**Exercise goal**
The line containing "-- One declaration" marks the end: restate word for word every line from the first line of the entries below through that one.

**Saved data entries**
-- ==== Sys2Proof/Proofs/Flags.lean ====
section
/-! PROOFS. The Data Flag Register: what recomputing its derived bits does, bit by bit (spec/10_state.md R22). -/

-- One declaration at a time, as in the tests: many at once need a thread each.
set_option Elab.async false

namespace Sys2Proof.Machine

/-! ### Bits of words -/

theorem bitAt_and {w : Nat} (x y : BitVec w) (k : Nat) : bitAt (x &&& y) k = (bitAt x k && bitAt y k) := BitVec.getMsbD_and

theorem bitAt_or {w : Nat} (x y : BitVec w) (k : Nat) : bitAt (x ||| y) k = (bitAt x k || bitAt y k) := BitVec.getMsbD_or

theorem bitAt_not {w : Nat} (x : BitVec w) {k : Nat} (hk : k < w) : bitAt (~~~x) k = !bitAt x k := by
  unfold bitAt
  simp [hk]

theorem bitAt_shiftLeft {w : Nat} (x : BitVec w) (n k : Nat) : bitAt (x <<< n) k = bitAt x (k + n) :=
  BitVec.getMsbD_shiftLeft x n

@[simp] theorem bitAt_zero {w : Nat} (k : Nat) : bitAt (0 : BitVec w) k = false := BitVec.getMsbD_zero

theorem eq_of_bitAt {w : Nat} {x y : BitVec w} (h : ∀ k, k < w → bitAt x k = bitAt y k) : x = y :=
  BitVec.eq_of_getMsbD_eq h

theorem bitAt_setBitAt_self {w : Nat} (x : BitVec w) {i : Nat} (v : Bool) (hi : i < w) : bitAt (setBitAt x i v) i = v := by
  rw [bitAt_setBitAt x i i v hi hi, if_pos rfl]

theorem bitAt_setBitAt_ne {w : Nat} (x : BitVec w) {i k : Nat} (v : Bool) (hi : i < w) (hk : k < w) (h : k ≠ i) :
    bitAt (setBitAt x i v) k = bitAt x k := by
  rw [bitAt_setBitAt x i k v hi hk, if_neg h]

/-! ### The derived bits -/

theorem bitAt_productMask : ∀ k, k < 64 → bitAt productMask k = decide (3 ≤ k ∧ k ≤ 15) := by decide

theorem bitAt_deriveSums (x : Word) {k : Nat} (hk : k < 64) : bitAt (deriveSums x) k =
    if k = 44 then bitAt x 41 || bitAt x 42 || bitAt x 43
    else if k = 40 then bitAt x 37 || bitAt x 38 || bitAt x 39 else bitAt x k := by
  unfold deriveSums
  have sum (j : Nat) (hj : j < 64) (hne : j ≠ 40) (v : Bool) : bitAt (setBitAt x 40 v) j = bitAt x j :=
    bitAt_setBitAt_ne x v (by omega) hj hne
  simp only
  rw [bitAt_setBitAt _ 44 k _ (by omega) hk, sum 41 (by omega) (by omega), sum 42 (by omega) (by omega),
    sum 43 (by omega) (by omega), bitAt_setBitAt x 40 k _ (by omega) hk]

theorem bitAt_products (x : Word) {k : Nat} (hk : k < 64) :
    bitAt (products x) k = (decide (3 ≤ k ∧ k ≤ 15) && (bitAt x (k + 16) && bitAt x (k + 32))) := by
  unfold products
  rw [bitAt_and, bitAt_and, bitAt_shiftLeft, bitAt_shiftLeft, bitAt_productMask k hk, Bool.and_comm]

/-- A bit of the register with its derived bits recomputed, but for bit 51. -/
theorem bitAt_deriveDfr (x : Word) {k : Nat} (hk : k < 64) (h51 : k ≠ 51) : bitAt (deriveDfr x) k =
    if 3 ≤ k ∧ k ≤ 15 then bitAt (deriveSums x) (k + 16) && bitAt (deriveSums x) (k + 32) else bitAt (deriveSums x) k := by
  unfold deriveDfr
  simp only
  rw [bitAt_setBitAt_ne _ _ (by omega) hk h51, bitAt_or, bitAt_and, bitAt_not _ hk, bitAt_productMask k hk,
    bitAt_products _ hk]
  by_cases hp : 3 ≤ k ∧ k ≤ 15
  · simp [hp]
  · simp [hp]

theorem bitAt_deriveDfr_51 (x : Word) : bitAt (deriveDfr x) 51 = (products (deriveSums x) != 0) :=
  bitAt_setBitAt_self _ _ (by omega)

theorem mem_derivedBits {k : Nat} : k ∈ derivedBits ↔ (3 ≤ k ∧ k ≤ 15) ∨ k = 40 ∨ k = 44 ∨ k = 51 := by
  simp only [derivedBits, List.mem_cons, List.not_mem_nil, or_false]
  omega

/-- A bit that is not derived is kept. -/
theorem bitAt_deriveDfr_stored (x : Word) {k : Nat} (hk : k < 64) (hd : k ∉ derivedBits) :
    bitAt (deriveDfr x) k = bitAt x k := by
  simp only [mem_derivedBits] at hd
  rw [bitAt_deriveDfr x hk (by omega), if_neg (by omega), bitAt_deriveSums x hk, if_neg (by omega), if_neg (by omega)]

/-- Bits 40 and 44 are the sums of the flags before them. -/
theorem bitAt_deriveDfr_40 (x : Word) : bitAt (deriveDfr x) 40 = (bitAt x 37 || bitAt x 38 || bitAt x 39) := by
  rw [bitAt_deriveDfr x (by omega) (by omega), if_neg (by omega), bitAt_deriveSums x (by omega), if_neg (by omega), if_pos rfl]

theorem bitAt_deriveDfr_44 (x : Word) : bitAt (deriveDfr x) 44 = (bitAt x 41 || bitAt x 42 || bitAt x 43) := by
  rw [bitAt_deriveDfr x (by omega) (by omega), if_neg (by omega), bitAt_deriveSums x (by omega), if_pos rfl]

/-- Outside the products and bit 51 the register is the one with bits 40 and 44 recomputed. -/
theorem bitAt_deriveDfr_sums (x : Word) {k : Nat} (hk : k < 64) (h51 : k ≠ 51) (hp : ¬ (3 ≤ k ∧ k ≤ 15)) :
    bitAt (deriveDfr x) k = bitAt (deriveSums x) k := by
  rw [bitAt_deriveDfr x hk h51, if_neg hp]

/-- A product bit is the product of a data flag and its mask bit, as the register then holds them. -/
theorem bitAt_deriveDfr_product (x : Word) {k : Nat} (hp : 3 ≤ k ∧ k ≤ 15) :
    bitAt (deriveDfr x) k = (bitAt (deriveDfr x) (k + 16) && bitAt (deriveDfr x) (k + 32)) := by
  rw [bitAt_deriveDfr x (by omega) (by omega), if_pos hp, bitAt_deriveDfr_sums x (k := k + 16) (by omega) (by omega) (by omega),
    bitAt_deriveDfr_sums x (k := k + 32) (by omega) (by omega) (by omega)]

theorem bitAt_products_deriveSums (x : Word) {k : Nat} (hp : 3 ≤ k ∧ k ≤ 15) :
    bitAt (products (deriveSums x)) k = bitAt (deriveDfr x) k := by
  rw [bitAt_products _ (by omega), bitAt_deriveDfr x (by omega) (by omega), if_pos hp]
  simp [hp]

/-- Bit 51 is the sum of the product bits. -/
theorem bitAt_deriveDfr_51_iff (x : Word) : bitAt (deriveDfr x) 51 = true ↔ ∃ k, 3 ≤ k ∧ k ≤ 15 ∧ bitAt (deriveDfr x) k = true := by
  rw [bitAt_deriveDfr_51, bne_iff_ne]
  constructor
  · intro hne
    refine Classical.byContradiction fun hno => ?_
    refine hne (eq_of_bitAt fun k hk => ?_)
    rw [bitAt_zero]
    by_cases hp : 3 ≤ k ∧ k ≤ 15
    · rw [bitAt_products_deriveSums x hp]
      exact Bool.eq_false_iff.mpr fun ht => hno ⟨k, hp.1, hp.2, ht⟩
    · rw [bitAt_products _ hk]
      simp [hp]
  · rintro ⟨k, h3, h15, ht⟩ he
    rw [← bitAt_products_deriveSums x ⟨h3, h15⟩, he, bitAt_zero] at ht
    exact Bool.noConfusion ht

/-- Two words with the same stored bits have the same derived register. -/
theorem deriveDfr_congr {x y : Word} (h : ∀ k, k < 64 → k ∉ derivedBits → bitAt x k = bitAt y k) : deriveDfr x = deriveDfr y := by
  have stored (k : Nat) (hk : k < 64) (hd : ¬ ((3 ≤ k ∧ k ≤ 15) ∨ k = 40 ∨ k = 44 ∨ k = 51)) : bitAt x k = bitAt y k :=
    h k hk (by rwa [mem_derivedBits])
  have sums (k : Nat) (hk : k < 64) (h51 : k ≠ 51) (hp : ¬ (3 ≤ k ∧ k ≤ 15)) :
      bitAt (deriveSums x) k = bitAt (deriveSums y) k := by
    rw [bitAt_deriveSums x hk, bitAt_deriveSums y hk]
    split
    · rw [stored 41 (by omega) (by omega), stored 42 (by omega) (by omega), stored 43 (by omega) (by omega)]
    split
    · rw [stored 37 (by omega) (by omega), stored 38 (by omega) (by omega), stored 39 (by omega) (by omega)]
    · exact stored k hk (by omega)
  have derived (k : Nat) (hk : k < 64) (h51 : k ≠ 51) : bitAt (deriveDfr x) k = bitAt (deriveDfr y) k := by
    rw [bitAt_deriveDfr x hk h51, bitAt_deriveDfr y hk h51]
    split
    · next hp => rw [sums _ (by omega) (by omega) (by omega), sums _ (by omega) (by omega) (by omega)]
    · next hp => exact sums k hk h51 hp
  refine eq_of_bitAt fun k hk => ?_
  by_cases h51 : k = 51
  · subst h51
    refine Bool.eq_iff_iff.mpr ((bitAt_deriveDfr_51_iff x).trans (Iff.trans ?_ (bitAt_deriveDfr_51_iff y).symm))
    refine exists_congr fun j => and_congr_right fun h3 => and_congr_right fun h15 => ?_
    rw [derived j (by omega) (by omega)]
  · exact derived k hk h51

/-- Recomputing the derived bits twice is recomputing them once. -/
@[simp] theorem deriveDfr_deriveDfr (x : Word) : deriveDfr (deriveDfr x) = deriveDfr x :=
  deriveDfr_congr fun _ hk hd => bitAt_deriveDfr_stored x hk hd

theorem bitAt_setFlag_stored (s : State) {i k : Nat} (v : Bool) (hi : i < 64) (hk : k < 64) (hd : k ∉ derivedBits) :
    bitAt (s.setFlag i v).dfr k = if k = i then v else bitAt s.dfr k := by
  rw [State.setFlag_dfr, bitAt_deriveDfr_stored _ hk hd, bitAt_setBitAt _ _ _ _ hi hk]

end Sys2Proof.Machine

namespace Sys2Proof
open Machine

/-- Settles O19, by the bit-by-bit description of `deriveDfr`. -/
theorem derivedFlags : Obligations.DerivedFlags := by
  intro x
  have kept (k : Nat) (hk : k < 64) (hd : k ∉ derivedBits) := bitAt_deriveDfr_stored x hk hd
  refine ⟨?_, ?_, fun k h3 h15 => bitAt_deriveDfr_product x ⟨h3, h15⟩, bitAt_deriveDfr_51_iff x, kept, ?_⟩
  · rw [bitAt_deriveDfr_40, kept 37 (by omega) (by decide), kept 38 (by omega) (by decide), kept 39 (by omega) (by decide)]
  · rw [bitAt_deriveDfr_44, kept 41 (by omega) (by decide), kept 42 (by omega) (by decide), kept 43 (by omega) (by decide)]
  · intro s i hi hd
    rw [bitAt_setFlag_stored s true hi hi hd, if_pos rfl]

end Sys2Proof
end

**Exercise response**
-- ==== Sys2Proof/Proofs/Flags.lean ====
section
/-! PROOFS. The Data Flag Register: what recomputing its derived bits does, bit by bit (spec/10_state.md R22). -/

-- One declaration at a time, as in the tests: many at once need a thread each.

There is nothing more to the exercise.